Of all the entries below, retype only the lines from the one with "cause := some .creditOverrun" through the one with "t.outbox = ⟨r.port, .credit⟩ :: more)", exactly as they appear.
─── Dataset excerpts ───
-- ==== Sys2Proof/Machine/Core.lean ====
section
/-! DEFINITION. The machine as the host's interface takes it. -/

def Sys2Proof.core : Host.Core :=
  { State := Sys2Proof.Machine.State
    Fault := Sys2Proof.Machine.Fault
    Refusal := Sys2Proof.Machine.Refusal
    step := Sys2Proof.Machine.step
    reset := Sys2Proof.Machine.State.reset }
end

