/-- A LEAVE that arrives behind other requests, or while the pause flag holds the head, waits its turn in the intake queue.
At an empty queue it is taken at once. Taken from an ACTIVE port, it returns its credit and takes the port into LEAVING;
each of the port's requests for a grant that waits in the pool is answered NACK LEAVING (in this order and behind the
credit: log 35), its tag released and its slot freed, while the notices stay; and the port joins the leave order list, from
where it enters WALK at once when it has drained and the walker is idle. Taken from a port that is LEAVING already, it
returns its credit and does no more. `State.takeLeave` does the same at every served head, where the port's requests for a
grant that stand in the queue are answered too, each with its credit (R25, R52, R112, R113, R122, R124). -/
def Obligations.LeaveJoinsOrIsTaken : Prop :=
  (∀ (s : State) (p : Agent) (tag : ReqTag) (line : Line), s.pwrok = true → s.part = .run → s.calm →
    s.member p = true → (s.port p).credits ≠ 0 → has (s.port p).tags tag = false →
    ∃ t, exec (.leave p tag line) s = .next t ∧ t.dir = s.dir ∧ t.cfg = s.cfg ∧ t.reports = []
      ∧ (s.intake ≠ [] ∨ s.pause = true →
          t.intake = s.intake ++ [⟨p, .leave, tag, line, false⟩] ∧ t.outbox = []
          ∧ (t.port p).credits = (s.port p).credits - 1 ∧ (t.port p).tags = addTo (s.port p).tags tag
          ∧ (t.port p).state = (s.port p).state)
      ∧ (s.intake = [] → s.pause = false → (s.port p).state = .active → s.leave.port ≠ some p →
          t.intake = [] ∧ (t.port p).credits = (s.port p).credits ∧ (∃ ph, (t.port p).state = .leaving ph)
          ∧ t.outbox = ⟨p, .credit⟩ :: (s.selectedWaiters (grantOf p)).map (fun r => ⟨p, .nack r.tag r.line .leaving⟩)
          ∧ (∀ r ∈ s.selectedWaiters (grantOf p), has (t.port p).tags r.tag = false)
          ∧ (∀ i r, s.waiter i = some (.request r) → grantOf p r = true → t.waiter i = none)
          ∧ (∀ i, (∀ r, s.waiter i = some (.request r) → grantOf p r = false) → t.waiter i = s.waiter i)
          ∧ (s.leave.order = [] → s.leave.port = none → s.hasTransaction p = false →
              t.leave = ⟨some p, 0, false, 0, .ready, []⟩ ∧ (t.port p).state = .leaving .walk)
          ∧ (s.leave.port ≠ none ∨ s.hasTransaction p = true ∨ (∃ q, s.leave.order.head? = some q ∧ q ≠ p) →
              t.leave = { s.leave with order := s.leave.order ++ [p] } ∧ (t.port p).state = .leaving .drain))
      ∧ (∀ ph, s.intake = [] → s.pause = false → (s.port p).state = .leaving ph →
          t.intake = [] ∧ t.outbox = [⟨p, .credit⟩] ∧ t.pool = s.pool ∧ t.tt = s.tt ∧ t.leave = s.leave
          ∧ t.port p = { s.port p with tags := addTo (s.port p).tags tag }))
  ∧ (∀ (s : State) (p : Agent), (s.port p).state = .active →
      let queued := s.intake.filter (grantOf p)
      let t := s.takeLeave p
      (t.port p).state = .leaving .drain ∧ t.intake = s.intake.filter (fun r => !grantOf p r)
      ∧ t.leave = { s.leave with order := s.leave.order ++ [p] }
      ∧ (t.port p).credits = (s.port p).credits + 1 + queued.length
      ∧ (∀ r ∈ queued ++ s.selectedWaiters (grantOf p), has (t.port p).tags r.tag = false)
      ∧ t.outbox = s.outbox ++ ⟨p, .credit⟩
          :: queued.flatMap (fun r => [⟨p, .nack r.tag r.line .leaving⟩, ⟨p, .credit⟩])
          ++ (s.selectedWaiters (grantOf p)).map fun r => ⟨p, .nack r.tag r.line .leaving⟩)
  ∧ ∀ (s : State) (p : Agent) (ph : LeavePhase), (s.port p).state = .leaving ph → s.takeLeave p = s.returnCredit p

/-- The checks of a request in their order (R25, R109, R162): no credit, a tag in use, HALTED, a port that leaves, a line
outside the window. That the report of a LEAVE refused for its credit or its tag carries the line number is the model's
reading, log 24. With PROTO_FENCE clear a PROTOCOL report has no further effect; with PROTO_FENCE set it fences the port in
the same event (R43, R114). The order of a reply and its credit is log 35. -/
def Obligations.RequestChecksInOrder : Prop :=
  (∀ (s : State) (r : Request), r.spelled → s.pwrok = true → s.member r.port = true → s.cfg.protoFence = false →
    s.calm →
    ∃ t, exec r.command s = .next t ∧
      (if (s.port r.port).credits = 0 then
        t.intake = s.intake ∧ (t.port r.port).still = (s.port r.port).still
        ∧ t.reports = [{ kind := .protocol, agent := some r.port, cause := some .creditOverrun
                         msg := some r.kind.code, line := some r.line }]
      else if has (s.port r.port).tags r.tag then
        t.intake = s.intake ∧ (t.port r.port).still = (s.port r.port).still
        ∧ (∃ more, t.outbox = ⟨r.port, .credit⟩ :: more)
        ∧ t.reports = [{ kind := .protocol, agent := some r.port, cause := some .tagInUse
                         msg := some r.kind.code, line := some r.line }]
      else if s.part = .halted then
        t.intake = s.intake ∧ (t.port r.port).still = (s.port r.port).still ∧ t.reports = []
        ∧ ∃ more, t.outbox = [⟨r.port, .nack r.tag r.line .halted⟩, ⟨r.port, .credit⟩] ++ more
      else if r.kind.needsGrant = true ∧ (s.port r.port).state ≠ .active then
        t.intake = s.intake ∧ (t.port r.port).still = (s.port r.port).still ∧ t.reports = []
        ∧ ∃ more, t.outbox = [⟨r.port, .nack r.tag r.line .leaving⟩, ⟨r.port, .credit⟩] ++ more
      else if r.kind ≠ .leave ∧ s.cfg.covers r.line = false then
        t.intake = s.intake ∧ (t.port r.port).still = (s.port r.port).still
        ∧ t.reports = [{ kind := .range, agent := some r.port, line := some r.line, msg := some r.kind.code }]
        ∧ ∃ more, t.outbox = [⟨r.port, if r.kind.needsGrant then .nack r.tag r.line .range
            else .ack r.tag r.line true⟩, ⟨r.port, .credit⟩] ++ more
      else r.kind ≠ .leave → t.intake = s.intake ++ [r]))
  ∧ ∀ (s : State) (r : Request), r.spelled → s.pwrok = true → s.member r.port = true → s.cfg.protoFence = true →
    (s.port r.port).credits = 0 ∨ has (s.port r.port).tags r.tag = true →
    ∃ t, exec r.command s = .next t
      ∧ s.protoFenced t r.port { kind := .protocol, agent := some r.port, msg := some r.kind.code, line := some r.line
                                 cause := some (if (s.port r.port).credits = 0 then .creditOverrun else .tagInUse) }
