@[simp] theorem pwrok_dropItem (s : State) (x : StartItem) : (s.dropItem x).pwrok = s.pwrok := rfl
@[simp] theorem resetN_dropItem (s : State) (x : StartItem) : (s.dropItem x).resetN = s.resetN := rfl
@[simp] theorem part_dropItem (s : State) (x : StartItem) : (s.dropItem x).part = s.part := rfl
@[simp] theorem walk_dropItem (s : State) (x : StartItem) : (s.dropItem x).walk = s.walk := rfl
@[simp] theorem dir_dropItem (s : State) (x : StartItem) : (s.dropItem x).dir = s.dir := rfl
@[simp] theorem cfg_dropItem (s : State) (x : StartItem) : (s.dropItem x).cfg = s.cfg := rfl
@[simp] theorem tt_dropItem (s : State) (x : StartItem) : (s.dropItem x).tt = s.tt := rfl
@[simp] theorem pool_dropItem (s : State) (x : StartItem) : (s.dropItem x).pool = s.pool := rfl
@[simp] theorem pause_dropItem (s : State) (x : StartItem) : (s.dropItem x).pause = s.pause := rfl
@[simp] theorem ports_dropItem (s : State) (x : StartItem) : (s.dropItem x).ports = s.ports := rfl
@[simp] theorem intake_dropItem (s : State) (x : StartItem) : (s.dropItem x).intake = s.intake := rfl
@[simp] theorem purge_dropItem (s : State) (x : StartItem) : (s.dropItem x).purge = s.purge := rfl
@[simp] theorem leave_dropItem (s : State) (x : StartItem) : (s.dropItem x).leave = s.leave := rfl
@[simp] theorem integ_dropItem (s : State) (x : StartItem) : (s.dropItem x).integ = s.integ := rfl
@[simp] theorem err_dropItem (s : State) (x : StartItem) : (s.dropItem x).err = s.err := rfl
@[simp] theorem svc_dropItem (s : State) (x : StartItem) : (s.dropItem x).svc = s.svc := rfl
@[simp] theorem claims_dropItem (s : State) (x : StartItem) : (s.dropItem x).claims = s.claims := rfl
@[simp] theorem outbox_dropItem (s : State) (x : StartItem) : (s.dropItem x).outbox = s.outbox := rfl
@[simp] theorem reports_dropItem (s : State) (x : StartItem) : (s.dropItem x).reports = s.reports := rfl
@[simp] theorem spi_dropItem (s : State) (x : StartItem) : (s.dropItem x).spi = s.spi := rfl
@[simp] theorem pending_dropItem (s : State) (x : StartItem) : (s.dropItem x).pending = s.pending := rfl

@[simp] theorem pwrok_dropAccess (s : State) (e : EntryIdx) : (s.dropAccess e).pwrok = s.pwrok := rfl
@[simp] theorem resetN_dropAccess (s : State) (e : EntryIdx) : (s.dropAccess e).resetN = s.resetN := rfl
@[simp] theorem part_dropAccess (s : State) (e : EntryIdx) : (s.dropAccess e).part = s.part := rfl
@[simp] theorem walk_dropAccess (s : State) (e : EntryIdx) : (s.dropAccess e).walk = s.walk := rfl
@[simp] theorem dir_dropAccess (s : State) (e : EntryIdx) : (s.dropAccess e).dir = s.dir := rfl
@[simp] theorem cfg_dropAccess (s : State) (e : EntryIdx) : (s.dropAccess e).cfg = s.cfg := rfl
@[simp] theorem tt_dropAccess (s : State) (e : EntryIdx) : (s.dropAccess e).tt = s.tt := rfl
@[simp] theorem pool_dropAccess (s : State) (e : EntryIdx) : (s.dropAccess e).pool = s.pool := rfl
@[simp] theorem pause_dropAccess (s : State) (e : EntryIdx) : (s.dropAccess e).pause = s.pause := rfl
@[simp] theorem ports_dropAccess (s : State) (e : EntryIdx) : (s.dropAccess e).ports = s.ports := rfl
@[simp] theorem intake_dropAccess (s : State) (e : EntryIdx) : (s.dropAccess e).intake = s.intake := rfl
@[simp] theorem purge_dropAccess (s : State) (e : EntryIdx) : (s.dropAccess e).purge = s.purge := rfl
@[simp] theorem leave_dropAccess (s : State) (e : EntryIdx) : (s.dropAccess e).leave = s.leave := rfl
@[simp] theorem integ_dropAccess (s : State) (e : EntryIdx) : (s.dropAccess e).integ = s.integ := rfl
@[simp] theorem err_dropAccess (s : State) (e : EntryIdx) : (s.dropAccess e).err = s.err := rfl
@[simp] theorem svc_dropAccess (s : State) (e : EntryIdx) : (s.dropAccess e).svc = s.svc := rfl
@[simp] theorem claims_dropAccess (s : State) (e : EntryIdx) : (s.dropAccess e).claims = s.claims := rfl
@[simp] theorem outbox_dropAccess (s : State) (e : EntryIdx) : (s.dropAccess e).outbox = s.outbox := rfl
@[simp] theorem reports_dropAccess (s : State) (e : EntryIdx) : (s.dropAccess e).reports = s.reports := rfl
@[simp] theorem spi_dropAccess (s : State) (e : EntryIdx) : (s.dropAccess e).spi = s.spi := rfl
@[simp] theorem pending_dropAccess (s : State) (e : EntryIdx) : (s.dropAccess e).pending = s.pending := rfl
───
- [Result of the task]
        ∧ t.reports = [{ kind := .protocol, agent := some r.port, cause := some .creditOverrun
                         msg := some r.kind.code, line := some r.line }]
      else if has (s.port r.port).tags r.tag then
        t.intake = s.intake ∧ (t.port r.port).still = (s.port r.port).still
        ∧ (∃ more, t.outbox = ⟨r.port, .credit⟩ :: more)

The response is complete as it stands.